# Renegade Acoustic Guitar | Free Update



## tcollins (Aug 2, 2018)

Hi everyone!

We've just updated Renegade Acoustic Guitar, adding new strumming patterns and incorporating Snapshots to get you to the sound you're looking for quickly!
The Snapshots range from basic acoustic picking, finger-picking, and strumming setups to more... wait for it... cinematic sounds.

Also:

-Added delay to the effects section.
-Choice of three background wallpapers.
-You can now choose whether the hammer-on interval for the third scale step is semitone or whole tone.
-Tweaked the strum engine for smoother operation.

Here's a video where I mumble on about the changes:
https://youtu.be/-cFvrjvtM8Q (Update Video)

If you already own Renegade Acoustic, you should have received an email with the download link.
If you missed it, or have removed yourself from our email list, please contact us by email.

Thanks!
-TC

Forged in the same fires as our Renegade Electric, it can whisper softly in your ear or kick your tracks with an attitude. Includes our strumming engine with chord recognition.
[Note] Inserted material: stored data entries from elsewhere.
/-- TIER_DECLARE: it starts, or goes on by one step of its move (log 24). -/
def execTierDeclare (id : Nat) (s : State) : Host.Outcome State Fault Refusal :=
  match s.cmd id with
  | none => .next s
  | some c =>
    let a := tierArgs c.record
    if s.tierAhead c then .next s
    else if c.phase = .running ∧ c.opcode = 0x32 then .next (s.tierStep c a)
    else .next (s.startOp id 0x32 fun c s =>
      match s.tierStatus c.slot a with
      | some e => s.endCmd id e.1 e.2
      | none => if (a.moving (s.part c.slot)).isEmpty then s.finishCmd id 0 else s.tierStart c a)

/-! ## DMA_COPY (R182, R203, R257, R267, R685) -/

/-- The operands of DMA_COPY. -/
structure DmaArgs where
  src : Nat
  dst : Nat
  length : Nat
  srcHost : Bool
  dstHost : Bool
deriving DecidableEq, Repr

def dmaArgs (r : Rec) : DmaArgs :=
  { src := recPayload r, dst := recField r 0x68 8, length := recField r 0x70 8, srcHost := bitAt (recField r 0x78 8) 0,
    dstHost := bitAt (recField r 0x78 8) 1 }

/-- Host bytes of a command pass the regulator of its port; none while it has no tokens or no turn. -/
def State.hostServe (s : State) (c : Cmd) (n : Nat) (out : Bool) : Option State :=
  (s.regServe c.slot (3 + c.fn / 16) n out (s.hostTurn c.slot (3 + c.fn / 16))).map fun t => t.charge (some c.id) 3 n

/-- Bytes written to host memory; poisoned ones go with the EP bit set (R257). -/
def State.hostWriteTagged (s : State) (p addr : Nat) (bs : List TByte) : State :=
  let s1 := s.hostWrite p addr (bs.map (·.1))
  if bs.any (·.2) then { s1 with out := s1.out ++ [Out.hostPoison p addr bs.length] } else s1

/-- A write of a copy: to host memory, or through the device's own write path. -/
def State.dmaWrite (s : State) (c : Cmd) (a : DmaArgs) (at_ : Nat) (bs : List TByte) : State :=
  if a.dstHost then s.hostWriteTagged (c.fn / 16) ((a.dst + at_) % 2 ^ 64) bs
  else (s.cmdWrite c.id c.slot (a.dst + at_) (bs.map (·.1)) (bs.any (·.2)) [(a.dst, a.length)]).1

/-- Where the bytes a copy reads go. -/
def DmaArgs.dest (a : DmaArgs) (c : Cmd) (at_ : Nat) : Nat → Nat → List MemDest := fun o m =>
  if a.dstHost then [.host (c.fn / 16) ((a.dst + at_ + o) % 2 ^ 64) m] else [.device (a.dst + at_ + o) m]

/-- A copy's host bytes find no tokens and wait for them (R245). -/
def State.dmaWaits (s : State) (c : Cmd) (a : DmaArgs) (n : Nat) : Bool :=
  (a.srcHost || a.dstHost) && (s.hostServe c (if a.srcHost && a.dstHost then 2 * n else n) a.dstHost).isNone

/-- Bytes at_ to at_ + n − 1 of a copy, within one line of the destination; none where it waits for tokens or room. -/
def State.dmaPiece (s : State) (c : Cmd) (a : DmaArgs) (at_ n : Nat) (host : List Byte) : Option State :=
  let k := c.dmaCore.getD 0
  if !s.issueRoom k 4 || (a.srcHost && !(s.port (c.fn / 16)).tagFree) then none else
  let s0 := if a.srcHost || a.dstHost then s.hostServe c (if a.srcHost && a.dstHost then 2 * n else n) a.dstHost else some s
  match s0 with
  | none => none
  | some s1 =>
    if a.srcHost then
      let s2 := s1.dmaWrite c a at_ ((host.take n).map fun b => (b, false))
      some (if a.dstHost then s2 else s2.pushLines k c.id c.slot .dma true (a.dst + at_) n)
    else
      let s2 := s1.pushLines k c.id c.slot .dma false (a.src + at_) n (a.dest c at_)
      match s2.cmdTagged c.id c.slot (a.src + at_) n with
      | (s3, some bs) =>
        let s4 := s3.dmaWrite c a at_ bs
        some (if a.dstHost then s4 else s4.pushLines k c.id c.slot .dma true (a.dst + at_) n)
      | (_, none) =>
        -- the source faults inside the piece: the bytes before it are copied first
        match s.vread c.slot (a.src + at_) n with
        | .ok _ => some s2
        | .error e =>
          match s2.cmdTagged c.id c.slot (a.src + at_) (e.2 - (a.src + at_)) with
          | (s3, some bs) => some ((if bs.isEmpty then s3 else s3.dmaWrite c a at_ bs).endCmd c.id e.1 e.2)
          | (s3, none) => some s3

/-- Pieces of a copy until at least count bytes of this row are moved. -/
def State.dmaMove (s : State) (id : Nat) (a : DmaArgs) (host : List Byte) : Nat → Nat → State
  | 0, _ => s
  | fuel + 1, count =>
    match s.runningOp id 0x20 with
    | none => s
    | some c =>
      if a.length ≤ c.done then s.finishCmd id 0 else
      if count = 0 then s else
      let n := min (256 - (a.dst + c.done) % 256) (a.length - c.done)
      if a.srcHost ∧ host.length < n then s else
      match s.dmaPiece c a c.done n host with
      | none => if s.dmaWaits c a n then s.setCmd { c with waits := some (3 + c.fn / 16) } else s
      | some s1 =>
        match s1.cmd id with
        | none => s1
        | some d =>
          (s1.setCmd { d with done := c.done + n, work := c.done + n, waits := none }).dmaMove id a (host.drop n) fuel (count - n)

/-- The engine of a copy holds credit for its first output: room in its core's issue queue (R28, R31). -/
def State.dmaCredit (s : State) (id : Nat) : Bool :=
  match s.cmd id with
  | some c => s.issueRoom (c.dmaCore.getD 0) 4
  | none => true

/-- A completion that comes for a read already stopped is discarded, and its tag is free again (R205). -/
def State.lateDone (s : State) (which : LateTag → Bool) : State :=
  [0, 1].foldl (fun s p => match (s.port p).lateTags.find? which with
    | some t => s.setPort p { s.port p with lateTags := (s.port p).lateTags.erase t }
    | none => s) s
Control articulations using key velocity, key switches, or both.

Picked and finger-picked sample sets included for both Solo and Strum modes.

12-string mode, picked and finger-picked.

Choose from preset chords and strumming patterns, or create your own. You can literally create any guitar chord you like, including chords that would be impossible for a guitar player to actually play (not sure if this is a selling point, but it is interesting).

Small footprint, with a 3.4 GB download (equal to 6.4 GB uncompressed .wavs).

_*As always, no shenanigans in our demos.*_

The MIDI files and Kontakt multis used in our demos are included with the library, so you can see exactly how they were created.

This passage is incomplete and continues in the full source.